- _Problem requirements_: Search term "infoOf": copy each line of the records that contains it.
-------- Provided entries
-- ==== Sys2Proof/Machine/ScalarMem.lean ====
section
/-!
DEFINITION. Capabilities, scalar loads and stores, and the region load (R204 to R210, R294).
-/

namespace Sys2Proof.Machine

open Sys2Proof.Bits

/-! ### Capabilities -/

/-- An entry of a tenant's capability table as `CLD` reads it (R25, R204): null unless well formed. -/
def tableEntry (s : State) (tenant k : Nat) : Cap :=
  let c := SMap.get nullCap (s.tenant tenant).table k
  if Cap.wf c then c else nullCap

/-- `CLD cd, sa, idx` (R204). -/
def opCld (d : CReg) (a : SReg) (idx : BitVec 12) (s : State) : OpRes :=
  let k := (s.core.rs a).toNat + idx.toNat
  if 4095 < k then .trap (.precise 0x02 0 (BitVec.ofNat 64 k)) s
  else onReg s fun c => c.wc d (tableEntry s (s.tenantOf s.cur) k)

/-- Derivation (R23, R205); what it would place must be well formed (R21). The offset that `%einfo` reports is the base
asked for. -/
def derive (d a : CReg) (base len : Core → Nat) (mask : BitVec 8) (s : State) : OpRes :=
  let c := s.core
  let p := c.rc a
  let r := Cap.make (Cap.obj p) (Cap.rights p &&& mask) (base c) (len c)
  if Cap.has p 7 && decide (Cap.base p ≤ base c) && decide (base c + len c ≤ Cap.base p + Cap.len p) && Cap.wf r then
    onReg s fun k => k.wc d r
  else .trap (.precise 0x02 0 (BitVec.ofNat 64 (base c))) s

/-- `CDER cd, ca, sb, sc, mask` (R205). -/
def opCder (d a : CReg) (b c : SReg) (mask : BitVec 8) : State → OpRes :=
  derive d a (fun k => (k.rs b).toNat) (fun k => (k.rs c).toNat) mask

/-- `CRST cd, ca, mask` (R205). -/
def opCrst (d a : CReg) (mask : BitVec 8) : State → OpRes :=
  derive d a (fun k => Cap.base (k.rc a)) (fun k => Cap.len (k.rc a)) mask

/-- `CNULL cd` (R205). -/
def opCnull (d : CReg) (s : State) : OpRes := onReg s fun c => c.wc d nullCap

/-! ### Device memory -/

/-- The access of a load (R206 to R209). -/
def loadAccess (t : Ty) (o : Ord) (sc : Scope) (d : SReg) (cap : Cap) (addr : Int) : Access :=
  ⟨.load t d, cap, addr, Ty.bytes t, o, sc, 0, 0, [0]⟩

/-- The access of a store: its data is captured at issue (R438). -/
def storeAccess (t : Ty) (o : Ord) (sc : Scope) (v : Word) (cap : Cap) (addr : Int) : Access :=
  ⟨.store, cap, addr, Ty.bytes t, o, sc, BitVec.ofNat 128 (natOfBytes (storeBytes t v)), 0, [1]⟩

/-- `LD.type.ord.scope sd, cN, sa, off` (R206). -/
def opLd (t : Ty) (o : Ord) (sc : Scope) (d : SReg) (c : CReg) (a : SReg) (off : BitVec 20) (s : State) : OpRes :=
  issueAccess (loadAccess t o sc d (s.core.rc c) (addrU (s.core.rs a) off)) s

/-- `ST.type.ord.scope cN, sa, off, sd` (R206). -/
def opSt (t : Ty) (o : Ord) (sc : Scope) (c : CReg) (a : SReg) (off : BitVec 20) (d : SReg) (s : State) : OpRes :=
  issueAccess (storeAccess t o sc (s.core.rs d) (s.core.rc c) (addrU (s.core.rs a) off)) s

/-- `LDL.type.ord.scope sd, cN, sa, X` (R206). -/
def opLdl (t : Ty) (o : Ord) (sc : Scope) (d : SReg) (c : CReg) (a : SReg) (x : BitVec 48) (s : State) : OpRes :=
  issueAccess (loadAccess t o sc d (s.core.rc c) ((s.core.rs a).toNat + x.toNat : Nat)) s

/-- `STL.type.ord.scope cN, sa, X, sd` (R206). -/
def opStl (t : Ty) (o : Ord) (sc : Scope) (c : CReg) (a : SReg) (x : BitVec 48) (d : SReg) (s : State) : OpRes :=
  issueAccess (storeAccess t o sc (s.core.rs d) (s.core.rc c) ((s.core.rs a).toNat + x.toNat : Nat)) s

/-- The signed sum that `LDX`, `STX` and `RGLD` address by (R206, R294). -/
def indexed (c : Core) (a b : SReg) (size : Nat) (off : BitVec 20) : Int :=
  (c.rs a).toInt + (c.rs b).toInt * size + off.toInt

/-- `RGLD.ord.scope gd, cN, sa, sb, off` (R294). -/
def opRgld (o : Ord) (sc : Scope) (d : GReg) (c : CReg) (a b : SReg) (off : BitVec 20) (s : State) : OpRes :=
  issueAccess ⟨.loadRegion d, s.core.rc c, indexed s.core a b 8 off, 8, o, sc, 0, 0, [0]⟩ s

/-! ### Scratchpad -/

/-- A scratchpad access of the sequencer at issue: alignment, the range, the stall (R209, R210). A load that
consumes a bad word takes a soft-error fault (R445). -/
def spAccess (addr : Int) (len : Nat) (store : Bool) (f : Nat → Core → Core) (s : State) : OpRes :=
  if addr % len ≠ 0 then .trap (.precise 0x06 0 (infoOf addr)) s
  else if addr < 0 ∨ 0x600000 < addr + len then .trap (.precise 0x03 0 (infoOf addr)) s
  else if s.core.spBusy (spCells addr.toNat len) store then .stall s
  else if !store && s.core.eng.bad.contains (.row (s.core.phys (addr.toNat / 512))) then .trap (.precise 0x12 0 (infoOf addr)) s
  else onReg s (f addr.toNat)

/-- `LDX.type sd, sa, sb, off` (R206). -/
def opLdx (t : Ty) (d a b : SReg) (off : BitVec 20) (s : State) : OpRes :=
  spAccess (indexed s.core a b (Ty.bytes t) off) (Ty.bytes t) false
    (fun x c => c.ws d (loadValue t (c.spBytes x (Ty.bytes t)))) s

/-- `STX.type sa, sb, off, sd` (R206). -/
def opStx (t : Ty) (a b : SReg) (off : BitVec 20) (d : SReg) (s : State) : OpRes :=
  spAccess (indexed s.core a b (Ty.bytes t) off) (Ty.bytes t) true (fun x c => c.setSpBytes x (storeBytes t (c.rs d))) s

/-! ### Each as a group of its own -/

/-- `CLD` as a group of its own (R169). -/
def execCld (d : CReg) (a : SReg) (idx : BitVec 12) (s : State) : Host.Outcome State Fault Refusal :=
  issueAlone (.solo (.cld d a idx)) (opCld d a idx) s

/-- `CDER` as a group of its own (R169). -/
def execCder (d : CReg) (a : CReg) (b : SReg) (c : SReg) (mask : BitVec 8) (s : State) : Host.Outcome State Fault Refusal :=
  issueAlone (.solo (.cder d a b c mask)) (opCder d a b c mask) s

/-- `CRST` as a group of its own (R169). -/
def execCrst (d : CReg) (a : CReg) (mask : BitVec 8) (s : State) : Host.Outcome State Fault Refusal :=
  issueAlone (.solo (.crst d a mask)) (opCrst d a mask) s

/-- `CNULL` as a group of its own (R169). -/
def execCnull (d : CReg) (s : State) : Host.Outcome State Fault Refusal :=
  issueAlone (.solo (.cnull d)) (opCnull d) s

/-- `LD` as a group of its own (R169). -/
def execLd (t : Ty) (o : Ord) (sc : Scope) (d : SReg) (c : CReg) (a : SReg) (off : BitVec 20) (s : State) : Host.Outcome State Fault Refusal :=
  issueAlone (.solo (.ld t o sc d c a off)) (opLd t o sc d c a off) s

/-- `ST` as a group of its own (R169). -/
def execSt (t : Ty) (o : Ord) (sc : Scope) (c : CReg) (a : SReg) (off : BitVec 20) (d : SReg) (s : State) : Host.Outcome State Fault Refusal :=
  issueAlone (.solo (.st t o sc c a off d)) (opSt t o sc c a off d) s

/-- `LDL` as a group of its own (R169). -/
def execLdl (t : Ty) (o : Ord) (sc : Scope) (d : SReg) (c : CReg) (a : SReg) (x : BitVec 48) (s : State) : Host.Outcome State Fault Refusal :=
  issueAlone (.solo (.ldl t o sc d c a x)) (opLdl t o sc d c a x) s

/-- `STL` as a group of its own (R169). -/
def execStl (t : Ty) (o : Ord) (sc : Scope) (c : CReg) (a : SReg) (x : BitVec 48) (d : SReg) (s : State) : Host.Outcome State Fault Refusal :=
  issueAlone (.solo (.stl t o sc c a x d)) (opStl t o sc c a x d) s

/-- `RGLD` as a group of its own (R169). -/
def execRgld (o : Ord) (sc : Scope) (d : GReg) (c : CReg) (a : SReg) (b : SReg) (off : BitVec 20) (s : State) : Host.Outcome State Fault Refusal :=
  issueAlone (.solo (.rgld o sc d c a b off)) (opRgld o sc d c a b off) s

/-- `LDX` as a group of its own (R169). -/
def execLdx (t : Ty) (d : SReg) (a : SReg) (b : SReg) (off : BitVec 20) (s : State) : Host.Outcome State Fault Refusal :=
  issueAlone (.solo (.ldx t d a b off)) (opLdx t d a b off) s

/-- `STX` as a group of its own (R169). -/
def execStx (t : Ty) (a : SReg) (b : SReg) (off : BitVec 20) (d : SReg) (s : State) : Host.Outcome State Fault Refusal :=
  issueAlone (.solo (.stx t a b off d)) (opStx t a b off d) s

end Sys2Proof.Machine
end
----------------
- _Response area_:
  if addr % len ≠ 0 then .trap (.precise 0x06 0 (infoOf addr)) s
  else if addr < 0 ∨ 0x600000 < addr + len then .trap (.precise 0x03 0 (infoOf addr)) s
  else if !store && s.core.eng.bad.contains (.row (s.core.phys (addr.toNat / 512))) then .trap (.precise 0x12 0 (infoOf addr)) s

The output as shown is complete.